FedProx is modified from FedAvg in terms of the inexact solution and proximal term and transforms to FedAvg when (1) the proximal term is not invoked, i.e.,

μ = 0

, (2) system heterogeneity is not taken into account, i.e.,

γ

is a constant, and (3) the local solver is chosen to be SGD. Because it can handle the negative effects of system heterogeneity and statistical heterogeneity on the algorithm, FedProx is more generic in real settings than FedAvg and is therefore more adaptable.

3. Related Work

The current work on privacy-protection research through DP in FL can be classified into centralized DP (GDP) [25,26] and localized DP (LDP) [10,11,27,28,29,30,31] based on the class of DP. Liu et al. [25] introduced DP into FL for the first time to achieve user-level privacy protection by protecting the user’s entire dataset; Lian et al. [26] further assumed that the communication channel is not entirely secure and proposed an NbAFL scheme that satisfies the DP requirements by adding appropriate noise perturbations to the client and server. In contrast, LDP achieves data privacy locally to the user based on the assumption of unreliable third-party work, which can significantly enhance the privacy protection. Hu et al. [27] proposed LDP-Fed, an FL system with LDP guarantees. Given that different dimensions of data have varying degrees of importance, Liu et al. [10] proposed a fedSel algorithm to reduce the amount of noise injection by choosing the Top-k dimensions based on the contribution of the dimensions in the SGD iteration. In order to reduce the communication cost, Lian et al. [11] did not use common methods such as random selection through the client, but designed a layer-based parameter-selection method to select valuable parameters for global aggregation, while Geyer et al. [29] provided DP guarantees by adding noise to locally uploaded parameters in a personalized FL framework.

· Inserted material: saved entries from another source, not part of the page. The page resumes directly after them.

-- ==== Sys2Proof/Tests/Slice0.lean ====
section
/-! SUPPORT. Tests. Expected values come from the spec: the encodings of 30_encoding, the vectors of 95_test_vectors, the examples of the
operation rules. Each `test_witness_…` shows concrete states that meet the hypotheses of one obligation, clause by clause. -/

namespace Sys2Proof.Tests

open Sys2Proof Sys2Proof.Machine

/-! ## Small states -/

/-- After `begin 0x81` and idle, the conventions of 95_test_vectors: lines released, strict validation off. -/
def demo : State where
  prog := []
  pc := 0
  regs :=
    { ctrl := ⟨true, false, false, false, false⟩, devmask := .holds 0x81#8, dout := .holds 0x12#8, res := 0x0000#16,
      tcfg := Tcfg.begun, cnt := 1#16, ccrReq := 1#16, ccrTrig := 1#16, sample := .unwritten, dcfg := Dcfg.begun, fault := 0#8 }
  seq := Seq.reset
  ovr := false
  log := []
  lines := Lines.launch
  mem := [(0x200, 0xAA#8), (0x201, 0x55#8)]
  params := Params.launch
  draws := 0
  sched := []

/-- Before `begin`. -/
def cold : State :=
  { demo with regs.ctrl := Ctrl.reset, regs.tcfg := Tcfg.reset, regs.dcfg := Dcfg.reset, regs.devmask := .unwritten }

/-- With a program and a schedule. -/
def sess (prog : List Word) (sched : List Move) (s : State := demo) : State := { s with prog := prog, sched := sched }

/-- At a line of an operation that is the whole program. -/
def at_ (i : Instr) (p : Phase) (s : State := demo) : State := State.goto p (State.latch i { s with prog := encode i })

/-- With the next move. -/
def nexts (m : Move) (s : State) : State := { s with sched := [m] }

/-- The data bus driven by the block. -/
def driving (s : State) : State := { s with regs.ctrl.ddir := true }

/-- The data bus driven by the host. -/
def hosted (b : Byte) (s : State := demo) : State := { s with lines.dh := some b }

/-- CS and A1 asserted. -/
def strobed (s : State) : State := { s with lines.csH := true, lines.a1H := true }

/-- No buffer address admitted. -/
def barred (s : State := demo) : State := { s with params.admits := [] }

/-- Strict validation on, with a count. -/
def strictAt (c : Half) (s : State := demo) : State := { s with params.strict := true, regs.cnt := c }

/-- A field of the next state, none if there is none. -/
def after {α : Type} (o : Out) (f : State → α) : Option α :=
  match o with
  | .next t => some (f t)
  | .fault _ => none
  | .refused _ => none

/-- The model fault after a step. -/
def faultOf (o : Out) : Option Byte := after o (fun t => t.regs.fault)

/-! ## Well-formed source statements (30_encoding R110) -/

theorem test_wf_refuses_unknown_mnemonic : Source.wellFormed ⟨"nop", []⟩ = false := by decide
theorem test_wf_refuses_missing_operand : Source.wellFormed ⟨"begin", []⟩ = false := by decide
theorem test_wf_refuses_extra_operand : Source.wellFormed ⟨"end", [0]⟩ = false := by decide
theorem test_wf_refuses_byte_out_of_range : Source.wellFormed ⟨"drive_data", [256]⟩ = false := by decide
theorem test_wf_refuses_word_out_of_range : Source.wellFormed ⟨"read_block", [0, 4294967296]⟩ = false := by decide
theorem test_wf_accepts_the_bounds :
    Source.wellFormed ⟨"drive_data", [255]⟩ = true ∧ Source.wellFormed ⟨"read_block", [4294967295, 4294967295]⟩ = true := by decide

theorem test_assembles_a_line :
    assembleLine "send_bytes 0x20000000, 4 ; two operands".toList = some [0x41000000#32, 0x20000000#32, 0x00000004#32] := by decide
theorem test_assembles_a_binary_mask : assembleLine "begin 0b11".toList = some [0x01030000#32] := by decide
theorem test_assembler_refuses_out_of_range : assembleLine "begin 256".toList = none := by decide
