-- ==== Sys2Proof/Syntax.lean ====
section
/-! DEFINITION. The commands of the node: one constructor per row of the operation table. Operands are what comes from
outside the node (bytes on a port, values written, sensor readings, outcomes of analog circuits, host data); what the
node already holds is in the state. -/

namespace Sys2Proof

/-- What reaches a register in the cycle of a host write: the bytes written and, by bit number, the W1C bits of the register that
hardware sets in the same cycle (R11). -/
structure WriteData where
  bytes : List Byte
  sets : List Nat
  deriving DecidableEq, Repr

/-- What a check of codewords on a line found: an uncorrectable one, symbols corrected and received, and, without FEC, a flit CRC
error (R68, R78). -/
structure LineCheck where
  uncorrectable : Bool
  corrected : Nat
  received : Nat
  crcError : Bool
  deriving DecidableEq, Repr

/-- What a decode finds (R211): nothing; one bit that an on-die code, a link code or a SEC-DED store corrects; corrected byte
symbols of the controller code, each by its lane; an error that the code only detects. -/
inductive Ecc where
  | clean | bit | symbols (lanes : List Nat) | uncorrectable
  deriving DecidableEq, Repr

Even though the literature on privacy preservation and trade-off optimization is extensive, all known efforts operate on a single privacy budget framework. The algorithm’s usefulness is significantly impacted by protecting data from diverse users with the same degree of security and the uniform protection strategy does not satisfy the growing need for personalized privacy protection.

PDP [8,32,33], on the other hand, delivers different levels of privacy protection for users with various privacy demands by setting different privacy budgets on top of the uniform privacy protection level of DP. Current PDP research under FL focuses on personalized LDP (PLDP) [14,15,16,34,35,36]. Facing the two major challenges of user privacy level selection and model optimization, Shen et al. [14] proposed the PLU-FedOA algorithm based on the PVLDP [11] to solve it in modules. Based on the stochastic response mechanism, Chen et al. [34] proposed a perturbation algorithm, PDPM, to satisfy the PLDP. Shen et al. [36] designed three models based on the existing LDP mean estimation scheme in order to provide customized privacy for each user. All of the above works incorporate the concept of PDP into FL in different perspectives, but they do not take into account the wastage of the user’s personalized privacy budget due to user selection and noise addition in the process of multiple iterations. The most recent study [23] was based on Ada-PDP, as proposed by Niu et al. [32]. It extends the DP-SGD algorithm to PDP-SGD through a utility-sampling mechanism and recycles the privacy budget wasted in each iteration.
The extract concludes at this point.